DETROIT, Jan. 9 (UPI) -- Terms of a U.S. loan to automakers provide that companies could be found in default if the United Auto Workers strike, documents filed this week indicate.
Conditions of the Treasury Department loans to General Motors Corp. and Chrysler LLC were revealed when GM filed documents with the Securities and Exchange Commission, the Detroit Free Press reported Friday. GM borrowed $13.4 billion and Chrysler borrowed $4 billion.
Auto industry analysts told the newspaper the prospect of the automakers being in default if autoworkers go on strike illustrates the complicated nature of the situation facing U.S. automakers and the unions.
The UAW is under a Feb. 17 deadline to agree to concessions to bring their compensation in line with that of employees of foreign automakers.
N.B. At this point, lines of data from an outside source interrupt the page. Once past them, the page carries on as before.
-- ==== Sys2Proof/Proofs/Granules.lean ====
section
/-!
PROOF. Proofs/Granules.lean: the bytes, the check words and the snapshot after a write within one granule (R200, R204, R213,
R429), and O37, O38 and O39.
-/
namespace Sys2Proof.Machine
open Laws

variable {d e : Dev} {a : Nat} {l : List Byte} {poison : Bool}

/-- Bytes put are the bytes read. -/
theorem bytes_of_putList (h : e.mem = Map.putList d.mem a l) : e.bytes a l.length = l := by
  rw [Dev.bytes, h, getList_putList]

theorem byteAt_of_putList (h : e.mem = Map.putList d.mem a l) {x : Nat} (hx : x < a ∨ a + l.length ≤ x) :
    e.byteAt x = d.byteAt x := by
  rw [Dev.byteAt, h, Map.get_putList_outside _ _ _ _ _ hx, Dev.byteAt]

theorem byteAt_of_mem_eq (h : e.mem = d.mem) (x : Nat) : e.byteAt x = d.byteAt x := by
  rw [Dev.byteAt, h, Dev.byteAt]

theorem mark_of_marks_eq (h : e.marks = d.marks) (g : Nat) : e.mark g = d.mark g := by
  rw [Dev.mark, h, Dev.mark]

theorem mark_of_put {g : Nat} {m : Mark} (h : e.marks = d.marks.put g m) : e.mark g = m := by
  rw [Dev.mark, h, Map.get_put_same]

theorem mark_of_put_other {g k : Nat} {m : Mark} (h : e.marks = d.marks.put k m) (hg : g ≠ k) : e.mark g = d.mark g := by
  rw [Dev.mark, h, Map.get_put_other _ _ _ hg.symm, Dev.mark]

/-- The stored check word of a granule that is not failing (R195, R196). -/
theorem Dev.checkWord_of_mark {g : Nat} (h : e.mark g = if poison then .poison else .good) :
    (e.checkWord g).1 = if poison then crc32c (e.bytes (g * 256) 256) ^^^ 0xa5c30f96 else crc32c (e.bytes (g * 256) 256) := by
  rw [Dev.checkWord, h]
  cases poison <;> simp only [Bool.false_eq_true, if_true, if_false]

/-- What waits for the pre-image leaves the check words. -/
theorem readied_part_mark (d : Dev) (a g : Nat) : (readied d a false).mark g = (d.meet a).1.mark g := by
  obtain ⟨-, hmarks, -⟩ := cow_keeps (d.meet a).1 a
  exact mark_of_marks_eq hmarks g

section
variable (h0 : 0 < l.length) (h : a % 256 + l.length ≤ 256) (hs : storable a = true)
include h0 h hs

/-- A write within one granule of a site that stands: its bytes are read back, and every other byte and check word
stands. -/
theorem store_bytes_and_frame (poison : Bool) (hf : d.siteFailed a = false) :
    (d.store a l poison).1.bytes a l.length = l ∧
      (∀ x, (x < a ∨ a + l.length ≤ x) → (d.store a l poison).1.byteAt x = d.byteAt x) ∧
      ∀ g, g ≠ a / 256 → (d.store a l poison).1.mark g = d.mark g := by
  obtain ⟨m, hmem, hmarks, -⟩ := store_granule d a l poison h0 h hs hf
  obtain ⟨-, hothers, -⟩ := readied_keeps d a (l.length == 256)
  exact ⟨bytes_of_putList hmem, fun x => byteAt_of_putList hmem,
    fun g hg => (mark_of_put_other hmarks hg).trans (hothers g hg)⟩

/-- A whole granule written where no injection awaits carries the mark its bytes came with (R204). -/
theorem store_whole_mark (hl : l.length = 256) (hf : d.siteFailed a = false) (hi : d.injected a 3 = false) :
    (d.store a l poison).1.mark (a / 256) = if poison then .poison else .good := by
  obtain ⟨m, -, hmarks, hm⟩ := store_granule d a l poison h0 h hs hf
  rw [mark_of_put hmarks, hm, hl, hi]
  rfl

/-- A merged granule is good where it was good as the merge found it and the bytes came without poison (R200). -/
theorem store_part_mark (hl : l.length < 256) (hf : d.siteFailed a = false) :
    (d.store a l poison).1.mark (a / 256) =
      if poison = false ∧ (d.meet a).1.mark (a / 256) = .good then .good else .poison := by
  obtain ⟨m, -, hmarks, hm⟩ := store_granule d a l poison h0 h hs hf
  have hpart : (l.length == 256) = false := by simp only [beq_eq_false_iff_ne]; omega
  rw [mark_of_put hmarks, hm, hpart, readied_part_mark]
  cases poison <;> simp

/-- A write to a failed site leaves every byte, and the check words but that of a granule whose merge was begun
(R213). -/
theorem store_failed_keeps (poison : Bool) (hf : d.siteFailed a = true) :
    (∀ x, (d.store a l poison).1.byteAt x = d.byteAt x) ∧
    ∀ g, (g ≠ a / 256 ∨ l.length = 256) → (d.store a l poison).1.mark g = d.mark g := by
  rw [store_dropped d a l poison h0 h hs hf]
  obtain ⟨hmem, hothers, -⟩ := readied_keeps d a (l.length == 256)
  refine ⟨byteAt_of_mem_eq hmem, fun g hg => ?_⟩
  rcases hg with hg | hl
  · exact hothers g hg
  · rw [hl]
    exact mark_of_marks_eq (readied_whole d a 0).1 g

end

/-- Where a read meets nothing, the operation of a write leaves bytes, check words and the snapshot. -/
theorem Dev.writeMeets_keeps_of_calm (w : Bool) (h : d.meets a = []) :
    (d.writeMeets a w).1.mem = d.mem ∧ (d.writeMeets a w).1.marks = d.marks ∧ (d.writeMeets a w).1.ckp = d.ckp := by
  cases w with
  | true => exact ⟨rfl, rfl, rfl⟩
  | false =>
    have hmeet : (d.meet a).1 = d := by rw [Dev.meet, h]; rfl
    simp only [Dev.writeMeets, Bool.false_eq_true, if_false, hmeet, and_self]

/-- The pre-image of a 64 KiB granule is its bytes and check words. -/
theorem Dev.preImage_congr (hmem : e.mem = d.mem) (hmarks : e.marks = d.marks) (g : Nat) : e.preImage g = d.preImage g := by
  rw [Dev.preImage, hmem, hmarks, Dev.preImage]

/-- The pre-images kept once that of granule `g` is among them (R429). -/
def Dev.copyingWith (d : Dev) (g : Nat) : List PreImg :=
  if d.ckp.copying.any (·.gran == g) then d.ckp.copying else d.ckp.copying ++ [d.preImage g]

theorem Dev.copyingWith_congr (hckp : e.ckp = d.ckp) (hmem : e.mem = d.mem) (hmarks : e.marks = d.marks) (g : Nat) :
    e.copyingWith g = d.copyingWith g := by
  rw [Dev.copyingWith, hckp, Dev.preImage_congr hmem hmarks, Dev.copyingWith]

/-- A write to an UNCOPIED granule keeps its pre-image, once (R429, log entry 75). -/
theorem Dev.cow_ckp (h : d.ckp.gran.get (fun _ => 0) (a / 65536) = 1) :
    (d.cow a).ckp = { d.ckp with copying := d.copyingWith (a / 65536) } := by
  simp only [Dev.cow, h, if_true]
  rfl

/-- A write within one UNCOPIED granule, where it meets nothing, keeps the pre-image as the granule stood before it. -/
theorem store_keeps_preImage (poison : Bool) (h0 : 0 < l.length) (h : a % 256 + l.length ≤ 256) (hs : storable a = true)
    (hg : d.ckp.gran.get (fun _ => 0) (a / 65536) = 1) (hmeets : d.meets a = []) :
    (d.store a l poison).1.ckp = { d.ckp with copying := d.copyingWith (a / 65536) } := by
  obtain ⟨hmem, hmarks, hckp⟩ := Dev.writeMeets_keeps_of_calm (l.length == 256) hmeets
  rw [store_one d a l poison h0 h hs, granStore_ckp, Dev.cow_ckp (by rw [hckp, hg]), Dev.copyingWith_congr hckp hmem hmarks, hckp]

end Sys2Proof.Machine

namespace Sys2Proof
open Machine

/-- Settles O37: the check word follows from the mark the granule gets and from its bytes as they are read back. -/
theorem wholeGranuleWrites : Obligations.WholeGranuleWrites := by
  unfold Obligations.WholeGranuleWrites
  intro d a l poison ha hl hs hf hi e
  have h0 : 0 < l.length := by omega
  have h : a % 256 + l.length ≤ 256 := by omega
  obtain ⟨hbytes, hbeside, hothers⟩ := store_bytes_and_frame h0 h hs poison hf
  have hmark : e.mark (a / 256) = if poison then .poison else .good := store_whole_mark h0 h hs hl hf hi
  rw [hl] at hbytes hbeside
  have hword := Dev.checkWord_of_mark hmark
  rw [Nat.div_mul_cancel (Nat.dvd_of_mod_eq_zero ha), hbytes] at hword
  exact ⟨hbytes, hmark, hword, hbeside, hothers⟩

/-- Settles O38: a merge stores the bytes over those that stand, and its mark is taken after the merge's read. -/
theorem partialWritesAreMerged : Obligations.PartialWritesAreMerged := by
  unfold Obligations.PartialWritesAreMerged
  intro d a l poison h0 hl h hs hf
  obtain ⟨hbytes, hbeside, hothers⟩ := store_bytes_and_frame h0 h hs poison hf
  exact ⟨hbytes, hbeside, store_part_mark h0 h hs hl hf, hothers⟩

/-- Settles O39: a failed site drops the bytes; elsewhere the pre-image is kept (log entry 75) and the bytes are stored. -/
theorem droppedAndPreservedWrites : Obligations.DroppedAndPreservedWrites := by
  unfold Obligations.DroppedAndPreservedWrites
  intro d a l poison h0 h hs
  refine ⟨fun hf => store_failed_keeps h0 h hs poison hf,
    fun hg hmeets => ⟨store_keeps_preImage poison h0 h hs hg hmeets, fun hf => ?_⟩⟩
  obtain ⟨hbytes, -⟩ := store_bytes_and_frame h0 h hs poison hf
  exact hbytes

end Sys2Proof
end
The UAW has not threatened to strike but the possibility of a walkout has traditionally been a key element of contract negotiations.
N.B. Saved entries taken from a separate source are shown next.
/-- A sequencer's job that its cluster's queue takes. -/
theorem does_submit {kind : Nat} {types : List Nat} (hexec : ∀ s, exec ins s = lift (fun x => x.insn i c false w fun k x =>
      x.submit i k rd ra kind types) s) (hi : i.val < 32)
    (hf : (d.issuing i c).jobFull (i / 2) ((d.core i).dom i) = false) : Does ins d
      ((((d.issuing i c).addJob i (d.core i) p types).issueResult i rd kind p true).retire i (d.core i).pc) := by
  refine does_insn_done hexec hr level_unprivileged ?_
  simp only [Dev.submit, hc, if_neg (Nat.not_le.2 hi), Dev.issuing_tide, hh, hb, hf]
  rfl

theorem does_disp (hq : (d.issuing i c).xch.queue.length < 256) (hv : (d.issuing i c).coveHalted ((d.core i).dom i) = false)
    (hen : (d.issuing i c).b (pgEMH + 8) 0 = true) : Does (.disp i c rd ra) d
      ((((d.issuing i c).addJobX i (d.core i) p).issueResult i rd 2 p true).retire i (d.core i).pc) := by
  refine does_insn_done (exec_disp i c rd ra) hr level_unprivileged ?_
  have htakes : ¬ (256 ≤ (d.issuing i c).xch.queue.length ∨ (d.issuing i c).coveHalted ((d.core i).dom i) = true ∨
      (!(d.issuing i c).b (pgEMH + 8) 0) = true) := by
    simp [hv, hen, hq]
  simp only [hc, Dev.issuing_tide, hh, hb]
  rw [if_neg (by decide), if_neg htakes]
  rfl

/-- A transfer posted to a free engine of the core's own domain by its handle. -/
theorem does_dmak {n : Nat} {answered : Bool} (ht : ((d.core i).reg rb).tag = tHNDL)
    (hkind : fieldN ((d.core i).reg rb).v.toNat 0 8 = 1) (hn : fieldN ((d.core i).reg rb).v.toNat 16 16 = n) (hmax : n ≤ 63)
    (ho : (d.issuing i c).engOwner n = (d.core i).dom i) (hl : (d.issuing i c).locked (pgEng n) = false)
    (hen : (d.issuing i c).b (pgEng n + 8) 0 = true) (hv : (d.issuing i c).coveHalted ((d.core i).dom i) = false) :
    Does (.dmak i c rd rb ra answered) d
      ((((d.issuing i c).postImage i n p answered).issueResult i rd 3 p true).retire i (d.core i).pc) := by
  refine does_insn_done (exec_dmak i c rd rb ra answered) hr level_unprivileged ?_
  have hhandle : ¬ (((d.core i).reg rb).tag ≠ tHNDL ∨ fieldN ((d.core i).reg rb).v.toNat 0 8 ≠ 1 ∨ 63 < n ∨
      (d.issuing i c).engOwner n ≠ (d.core i).dom i) := by
    simp [ht, hkind, ho, hmax]
  dsimp only
  rw [hn, if_neg (by rw [ht]; decide), if_neg hhandle]
  simp only [hc, Dev.issuing_tide, hh, hb, hl, hv, hen]
  rfl

end

theorem does_note (hr : d.runs i c) (hh : d.tide.hold = false) (hc : chkDesc i ((d.core i).reg ra) 16 16 = .ok p)
    (hb : (d.issuing i c).blocked p 16 = false) :
    Does (.note i c ra) d (((d.issuing i c).postNote i p).retire i (d.core i).pc) := by
  refine does_insn_done (exec_note i c ra) hr level_unprivileged ?_
  simp only [hc, Dev.issuing_tide, hh, hb]
  rfl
Harley Shaiken, a labor expert at the University of California at Berkeley, told the Free Press the language in the Treasury loan effectively "makes a strike the nuclear option."
GM spokesman Tony Sapienza told the newspaper the union is not prohibited from striking, but if the UAW were to strike, "we would be immediately in default, which -- I think we all agree -- is not in anyone's best interest."
Wayne State University Law School Professor Peter Henning told the newspaper a strike would not automatically mean the automakers are in default, only that they could be found in default.
GM Chief Executive Officer Rick Wagoner and UAW President Ron Gettelfinger said on NBC's "Today" show they didn't expect the provision to be a problem.
"We've worked some tough stuff together over the last three or four years," Wagoner said, "and I'm confident that we'll come together and get the kind of changes that we need."